'''

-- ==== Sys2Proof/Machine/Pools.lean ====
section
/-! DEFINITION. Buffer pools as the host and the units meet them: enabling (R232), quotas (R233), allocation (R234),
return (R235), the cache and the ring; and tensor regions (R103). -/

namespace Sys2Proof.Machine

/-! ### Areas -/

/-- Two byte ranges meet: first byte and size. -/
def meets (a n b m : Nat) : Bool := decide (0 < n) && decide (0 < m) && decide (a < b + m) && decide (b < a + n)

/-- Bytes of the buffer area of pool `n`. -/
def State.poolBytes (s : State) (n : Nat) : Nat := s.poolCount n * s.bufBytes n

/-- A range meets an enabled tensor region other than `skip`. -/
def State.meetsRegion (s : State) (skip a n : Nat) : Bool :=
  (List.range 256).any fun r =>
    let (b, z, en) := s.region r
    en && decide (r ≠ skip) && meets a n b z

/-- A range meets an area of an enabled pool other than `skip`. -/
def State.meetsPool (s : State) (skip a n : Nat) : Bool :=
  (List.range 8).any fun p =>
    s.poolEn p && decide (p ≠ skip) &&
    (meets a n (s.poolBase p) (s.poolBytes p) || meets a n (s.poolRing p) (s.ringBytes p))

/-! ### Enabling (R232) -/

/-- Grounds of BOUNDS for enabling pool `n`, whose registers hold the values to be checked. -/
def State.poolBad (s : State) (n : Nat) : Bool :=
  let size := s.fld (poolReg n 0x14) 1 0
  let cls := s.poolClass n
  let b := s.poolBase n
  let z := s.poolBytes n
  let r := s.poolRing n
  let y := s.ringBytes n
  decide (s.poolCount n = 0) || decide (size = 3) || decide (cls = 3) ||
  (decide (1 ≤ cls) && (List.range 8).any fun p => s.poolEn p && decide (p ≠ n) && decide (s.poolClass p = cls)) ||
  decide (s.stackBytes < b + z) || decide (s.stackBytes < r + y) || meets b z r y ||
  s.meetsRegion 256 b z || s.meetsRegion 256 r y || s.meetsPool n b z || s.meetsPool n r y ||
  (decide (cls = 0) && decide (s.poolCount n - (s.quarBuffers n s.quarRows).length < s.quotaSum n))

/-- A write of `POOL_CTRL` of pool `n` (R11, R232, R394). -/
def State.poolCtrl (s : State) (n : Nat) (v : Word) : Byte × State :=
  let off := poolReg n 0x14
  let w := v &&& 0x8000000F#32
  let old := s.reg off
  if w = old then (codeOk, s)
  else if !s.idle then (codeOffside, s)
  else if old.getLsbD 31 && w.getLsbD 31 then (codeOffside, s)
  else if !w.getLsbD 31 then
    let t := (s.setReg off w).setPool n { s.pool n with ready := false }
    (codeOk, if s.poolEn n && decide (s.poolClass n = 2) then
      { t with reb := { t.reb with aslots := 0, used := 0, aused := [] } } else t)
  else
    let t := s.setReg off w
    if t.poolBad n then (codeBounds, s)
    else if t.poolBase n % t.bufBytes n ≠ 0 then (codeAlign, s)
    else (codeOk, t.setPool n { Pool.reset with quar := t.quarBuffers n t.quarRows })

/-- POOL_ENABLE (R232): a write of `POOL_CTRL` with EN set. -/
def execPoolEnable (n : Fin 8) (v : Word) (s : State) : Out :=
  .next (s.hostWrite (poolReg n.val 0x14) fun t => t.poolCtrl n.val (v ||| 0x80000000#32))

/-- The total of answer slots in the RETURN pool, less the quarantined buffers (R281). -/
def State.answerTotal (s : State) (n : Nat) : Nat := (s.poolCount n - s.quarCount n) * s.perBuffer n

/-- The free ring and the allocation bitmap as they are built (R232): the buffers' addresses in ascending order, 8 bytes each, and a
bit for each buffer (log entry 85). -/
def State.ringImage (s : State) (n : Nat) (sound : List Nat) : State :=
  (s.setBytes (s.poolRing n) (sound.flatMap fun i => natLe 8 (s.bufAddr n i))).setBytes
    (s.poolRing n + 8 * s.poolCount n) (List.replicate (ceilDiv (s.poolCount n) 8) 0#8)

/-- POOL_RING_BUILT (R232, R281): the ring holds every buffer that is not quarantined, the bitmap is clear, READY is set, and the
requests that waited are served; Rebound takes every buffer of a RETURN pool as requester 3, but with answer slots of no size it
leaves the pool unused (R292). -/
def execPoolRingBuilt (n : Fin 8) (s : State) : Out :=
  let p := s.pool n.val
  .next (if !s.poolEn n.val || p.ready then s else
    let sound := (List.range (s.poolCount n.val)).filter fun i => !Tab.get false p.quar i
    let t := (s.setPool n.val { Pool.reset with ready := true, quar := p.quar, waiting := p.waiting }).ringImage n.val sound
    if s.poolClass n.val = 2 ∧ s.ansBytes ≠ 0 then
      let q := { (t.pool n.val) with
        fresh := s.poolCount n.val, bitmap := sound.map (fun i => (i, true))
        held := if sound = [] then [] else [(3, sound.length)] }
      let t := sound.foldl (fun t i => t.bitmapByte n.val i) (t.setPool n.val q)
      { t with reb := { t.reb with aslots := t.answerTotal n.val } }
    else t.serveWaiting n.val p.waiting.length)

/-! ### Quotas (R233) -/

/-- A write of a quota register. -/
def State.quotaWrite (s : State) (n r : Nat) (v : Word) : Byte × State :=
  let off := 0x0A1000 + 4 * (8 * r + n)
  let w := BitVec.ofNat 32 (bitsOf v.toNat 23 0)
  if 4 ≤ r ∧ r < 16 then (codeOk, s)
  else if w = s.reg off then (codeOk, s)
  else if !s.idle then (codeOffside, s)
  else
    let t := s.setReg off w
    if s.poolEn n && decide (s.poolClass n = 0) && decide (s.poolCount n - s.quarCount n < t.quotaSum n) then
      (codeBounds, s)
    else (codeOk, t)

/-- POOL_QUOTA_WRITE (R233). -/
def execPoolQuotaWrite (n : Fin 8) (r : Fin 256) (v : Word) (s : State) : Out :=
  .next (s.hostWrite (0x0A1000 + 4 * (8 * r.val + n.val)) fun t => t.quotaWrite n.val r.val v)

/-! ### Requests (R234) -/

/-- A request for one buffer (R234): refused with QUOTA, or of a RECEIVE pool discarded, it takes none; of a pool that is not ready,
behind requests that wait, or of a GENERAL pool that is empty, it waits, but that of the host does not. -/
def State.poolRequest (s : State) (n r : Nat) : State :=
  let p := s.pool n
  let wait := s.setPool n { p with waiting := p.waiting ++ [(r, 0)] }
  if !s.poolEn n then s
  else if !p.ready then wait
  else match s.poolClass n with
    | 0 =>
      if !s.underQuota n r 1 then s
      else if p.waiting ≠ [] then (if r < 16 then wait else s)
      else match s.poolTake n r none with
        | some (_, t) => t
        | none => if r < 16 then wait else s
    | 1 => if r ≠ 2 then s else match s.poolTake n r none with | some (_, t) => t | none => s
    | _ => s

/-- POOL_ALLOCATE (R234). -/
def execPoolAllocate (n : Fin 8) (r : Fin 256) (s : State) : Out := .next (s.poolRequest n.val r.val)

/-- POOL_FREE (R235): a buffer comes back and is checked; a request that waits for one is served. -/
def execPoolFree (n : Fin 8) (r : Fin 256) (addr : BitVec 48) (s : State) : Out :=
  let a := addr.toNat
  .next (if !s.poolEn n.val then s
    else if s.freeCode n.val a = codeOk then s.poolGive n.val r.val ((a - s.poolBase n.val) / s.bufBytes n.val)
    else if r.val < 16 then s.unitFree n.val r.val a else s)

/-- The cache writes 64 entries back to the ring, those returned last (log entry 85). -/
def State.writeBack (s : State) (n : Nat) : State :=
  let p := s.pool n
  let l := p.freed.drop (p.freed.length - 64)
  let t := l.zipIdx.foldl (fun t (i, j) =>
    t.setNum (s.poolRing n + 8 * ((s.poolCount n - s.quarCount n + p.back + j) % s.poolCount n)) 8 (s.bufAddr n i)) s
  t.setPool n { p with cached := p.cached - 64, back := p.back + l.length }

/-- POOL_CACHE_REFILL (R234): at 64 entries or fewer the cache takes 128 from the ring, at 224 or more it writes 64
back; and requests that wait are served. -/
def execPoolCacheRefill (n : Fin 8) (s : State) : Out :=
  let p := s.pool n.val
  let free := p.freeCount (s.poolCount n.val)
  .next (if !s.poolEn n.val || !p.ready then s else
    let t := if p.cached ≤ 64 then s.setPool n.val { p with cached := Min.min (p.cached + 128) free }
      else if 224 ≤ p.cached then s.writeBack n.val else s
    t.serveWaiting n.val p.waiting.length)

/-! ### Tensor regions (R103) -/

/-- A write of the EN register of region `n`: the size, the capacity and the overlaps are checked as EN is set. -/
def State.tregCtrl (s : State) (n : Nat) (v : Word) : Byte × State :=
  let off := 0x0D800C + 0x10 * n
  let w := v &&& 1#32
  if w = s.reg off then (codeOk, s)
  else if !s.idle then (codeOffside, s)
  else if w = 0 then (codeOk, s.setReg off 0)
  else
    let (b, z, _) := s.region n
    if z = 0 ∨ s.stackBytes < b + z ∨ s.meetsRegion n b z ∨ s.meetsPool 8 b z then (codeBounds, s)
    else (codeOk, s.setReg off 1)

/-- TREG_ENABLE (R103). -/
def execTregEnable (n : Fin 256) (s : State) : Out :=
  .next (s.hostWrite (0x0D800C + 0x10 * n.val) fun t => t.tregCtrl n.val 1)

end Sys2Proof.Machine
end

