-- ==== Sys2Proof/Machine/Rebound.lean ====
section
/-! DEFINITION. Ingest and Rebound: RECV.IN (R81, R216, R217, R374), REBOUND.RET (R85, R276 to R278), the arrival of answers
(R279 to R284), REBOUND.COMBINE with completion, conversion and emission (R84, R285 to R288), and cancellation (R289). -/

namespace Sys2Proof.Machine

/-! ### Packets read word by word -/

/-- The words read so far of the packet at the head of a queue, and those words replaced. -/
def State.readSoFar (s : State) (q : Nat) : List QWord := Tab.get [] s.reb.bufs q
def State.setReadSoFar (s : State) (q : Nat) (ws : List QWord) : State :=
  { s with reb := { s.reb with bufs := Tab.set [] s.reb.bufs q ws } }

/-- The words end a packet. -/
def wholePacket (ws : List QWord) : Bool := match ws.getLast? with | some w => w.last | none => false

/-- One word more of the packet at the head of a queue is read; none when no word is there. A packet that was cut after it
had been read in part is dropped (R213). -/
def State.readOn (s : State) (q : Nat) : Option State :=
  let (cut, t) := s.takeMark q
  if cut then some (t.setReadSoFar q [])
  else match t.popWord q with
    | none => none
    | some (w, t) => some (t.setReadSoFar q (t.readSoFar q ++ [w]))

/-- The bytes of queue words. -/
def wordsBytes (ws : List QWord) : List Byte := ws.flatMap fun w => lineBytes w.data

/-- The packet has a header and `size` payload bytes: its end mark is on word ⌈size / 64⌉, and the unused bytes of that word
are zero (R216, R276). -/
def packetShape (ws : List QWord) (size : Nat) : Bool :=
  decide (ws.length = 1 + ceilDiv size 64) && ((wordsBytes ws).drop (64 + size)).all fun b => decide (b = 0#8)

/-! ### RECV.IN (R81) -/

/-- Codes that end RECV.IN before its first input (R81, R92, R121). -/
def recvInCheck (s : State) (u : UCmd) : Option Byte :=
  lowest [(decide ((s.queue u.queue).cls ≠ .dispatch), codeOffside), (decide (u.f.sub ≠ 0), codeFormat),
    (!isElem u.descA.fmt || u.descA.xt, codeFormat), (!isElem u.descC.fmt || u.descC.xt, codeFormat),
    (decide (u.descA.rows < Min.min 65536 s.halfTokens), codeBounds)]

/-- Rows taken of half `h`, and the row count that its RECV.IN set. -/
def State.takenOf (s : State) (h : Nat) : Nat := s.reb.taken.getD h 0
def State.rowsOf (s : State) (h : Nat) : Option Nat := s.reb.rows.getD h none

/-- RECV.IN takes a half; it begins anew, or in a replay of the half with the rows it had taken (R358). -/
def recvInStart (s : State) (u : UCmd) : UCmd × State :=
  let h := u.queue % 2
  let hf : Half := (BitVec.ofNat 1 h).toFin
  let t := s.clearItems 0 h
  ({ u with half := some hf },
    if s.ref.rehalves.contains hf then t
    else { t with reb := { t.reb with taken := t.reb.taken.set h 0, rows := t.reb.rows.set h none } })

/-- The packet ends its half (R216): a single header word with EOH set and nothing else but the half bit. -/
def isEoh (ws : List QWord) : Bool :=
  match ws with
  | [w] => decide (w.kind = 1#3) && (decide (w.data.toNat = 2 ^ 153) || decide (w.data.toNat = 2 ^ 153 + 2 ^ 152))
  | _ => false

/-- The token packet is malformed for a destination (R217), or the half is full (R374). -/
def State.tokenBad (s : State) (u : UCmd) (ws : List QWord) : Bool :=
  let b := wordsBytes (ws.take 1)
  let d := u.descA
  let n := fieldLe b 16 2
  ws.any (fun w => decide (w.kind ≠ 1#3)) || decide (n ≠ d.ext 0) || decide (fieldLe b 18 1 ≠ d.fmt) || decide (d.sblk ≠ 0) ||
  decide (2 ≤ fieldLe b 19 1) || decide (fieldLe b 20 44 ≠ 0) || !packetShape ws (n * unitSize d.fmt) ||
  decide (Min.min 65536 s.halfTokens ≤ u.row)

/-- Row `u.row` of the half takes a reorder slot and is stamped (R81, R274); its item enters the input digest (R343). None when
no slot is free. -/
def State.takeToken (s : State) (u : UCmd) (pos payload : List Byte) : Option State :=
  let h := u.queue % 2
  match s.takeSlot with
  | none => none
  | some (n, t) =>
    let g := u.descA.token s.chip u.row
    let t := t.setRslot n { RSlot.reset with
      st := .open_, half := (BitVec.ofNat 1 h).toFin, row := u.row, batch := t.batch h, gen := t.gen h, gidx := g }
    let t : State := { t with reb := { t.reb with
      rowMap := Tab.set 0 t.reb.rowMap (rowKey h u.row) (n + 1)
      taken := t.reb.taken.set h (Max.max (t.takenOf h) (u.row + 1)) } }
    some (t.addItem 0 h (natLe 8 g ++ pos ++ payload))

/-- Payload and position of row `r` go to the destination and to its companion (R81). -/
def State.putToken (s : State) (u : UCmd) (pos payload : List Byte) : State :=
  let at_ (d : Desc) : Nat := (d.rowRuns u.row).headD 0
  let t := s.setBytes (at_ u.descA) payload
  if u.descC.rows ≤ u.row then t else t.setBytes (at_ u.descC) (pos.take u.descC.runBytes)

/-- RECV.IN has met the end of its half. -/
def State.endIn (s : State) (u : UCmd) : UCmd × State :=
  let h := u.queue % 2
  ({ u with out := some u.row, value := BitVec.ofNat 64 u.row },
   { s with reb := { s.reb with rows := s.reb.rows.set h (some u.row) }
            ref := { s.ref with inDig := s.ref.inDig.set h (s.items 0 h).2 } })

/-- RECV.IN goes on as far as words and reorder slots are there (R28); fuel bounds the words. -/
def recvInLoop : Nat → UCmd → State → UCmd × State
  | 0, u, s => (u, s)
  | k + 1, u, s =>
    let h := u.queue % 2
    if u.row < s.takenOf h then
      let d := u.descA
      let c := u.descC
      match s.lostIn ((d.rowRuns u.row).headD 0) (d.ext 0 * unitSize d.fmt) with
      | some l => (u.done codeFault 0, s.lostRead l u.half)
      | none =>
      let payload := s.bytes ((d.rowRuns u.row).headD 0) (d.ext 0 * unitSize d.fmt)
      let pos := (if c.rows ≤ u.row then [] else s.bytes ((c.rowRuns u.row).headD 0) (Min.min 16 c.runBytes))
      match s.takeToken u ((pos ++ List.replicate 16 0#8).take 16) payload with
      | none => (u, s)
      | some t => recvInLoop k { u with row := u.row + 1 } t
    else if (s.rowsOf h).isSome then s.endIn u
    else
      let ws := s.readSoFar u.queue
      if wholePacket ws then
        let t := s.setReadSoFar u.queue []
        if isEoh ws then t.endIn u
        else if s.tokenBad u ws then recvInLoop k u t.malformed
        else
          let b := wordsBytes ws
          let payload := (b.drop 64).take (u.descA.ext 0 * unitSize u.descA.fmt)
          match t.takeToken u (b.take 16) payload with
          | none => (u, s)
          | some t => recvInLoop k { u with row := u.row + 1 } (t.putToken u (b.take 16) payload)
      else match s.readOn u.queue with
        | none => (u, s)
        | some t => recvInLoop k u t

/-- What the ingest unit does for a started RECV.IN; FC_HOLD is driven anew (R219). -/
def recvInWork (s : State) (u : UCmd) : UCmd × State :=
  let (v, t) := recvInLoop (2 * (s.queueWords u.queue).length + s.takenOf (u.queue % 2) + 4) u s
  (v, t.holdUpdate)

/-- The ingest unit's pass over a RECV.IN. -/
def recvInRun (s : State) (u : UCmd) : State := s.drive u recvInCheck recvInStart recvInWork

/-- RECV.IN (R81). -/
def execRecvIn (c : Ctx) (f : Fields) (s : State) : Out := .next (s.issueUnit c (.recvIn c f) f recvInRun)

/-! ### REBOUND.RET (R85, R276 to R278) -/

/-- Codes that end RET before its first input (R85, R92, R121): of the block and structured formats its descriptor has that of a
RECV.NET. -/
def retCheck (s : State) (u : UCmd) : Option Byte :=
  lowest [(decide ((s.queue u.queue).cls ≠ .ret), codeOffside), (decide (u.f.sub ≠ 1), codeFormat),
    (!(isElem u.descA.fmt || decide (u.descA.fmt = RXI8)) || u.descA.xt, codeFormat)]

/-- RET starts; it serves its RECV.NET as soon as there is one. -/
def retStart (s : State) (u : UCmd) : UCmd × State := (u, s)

'''

ACTION ITEM:
Look back at the entries above and repeat, unchanged, every line from the line holding "some (n, t) =>" through the line holding "let pos := (if".

TASK RESPONSE:
  | some (n, t) =>
    let g := u.descA.token s.chip u.row
    let t := t.setRslot n { RSlot.reset with
      st := .open_, half := (BitVec.ofNat 1 h).toFin, row := u.row, batch := t.batch h, gen := t.gen h, gidx := g }
    let t : State := { t with reb := { t.reb with
      rowMap := Tab.set 0 t.reb.rowMap (rowKey h u.row) (n + 1)
      taken := t.reb.taken.set h (Max.max (t.takenOf h) (u.row + 1)) } }
    some (t.addItem 0 h (natLe 8 g ++ pos ++ payload))

/-- Payload and position of row `r` go to the destination and to its companion (R81). -/
def State.putToken (s : State) (u : UCmd) (pos payload : List Byte) : State :=
  let at_ (d : Desc) : Nat := (d.rowRuns u.row).headD 0
  let t := s.setBytes (at_ u.descA) payload
  if u.descC.rows ≤ u.row then t else t.setBytes (at_ u.descC) (pos.take u.descC.runBytes)

/-- RECV.IN has met the end of its half. -/
def State.endIn (s : State) (u : UCmd) : UCmd × State :=
  let h := u.queue % 2
  ({ u with out := some u.row, value := BitVec.ofNat 64 u.row },
   { s with reb := { s.reb with rows := s.reb.rows.set h (some u.row) }
            ref := { s.ref with inDig := s.ref.inDig.set h (s.items 0 h).2 } })

/-- RECV.IN goes on as far as words and reorder slots are there (R28); fuel bounds the words. -/
def recvInLoop : Nat → UCmd → State → UCmd × State
  | 0, u, s => (u, s)
  | k + 1, u, s =>
    let h := u.queue % 2
    if u.row < s.takenOf h then
      let d := u.descA
      let c := u.descC
      match s.lostIn ((d.rowRuns u.row).headD 0) (d.ext 0 * unitSize d.fmt) with
      | some l => (u.done codeFault 0, s.lostRead l u.half)
      | none =>
      let payload := s.bytes ((d.rowRuns u.row).headD 0) (d.ext 0 * unitSize d.fmt)
      let pos := (if c.rows ≤ u.row then [] else s.bytes ((c.rowRuns u.row).headD 0) (Min.min 16 c.runBytes))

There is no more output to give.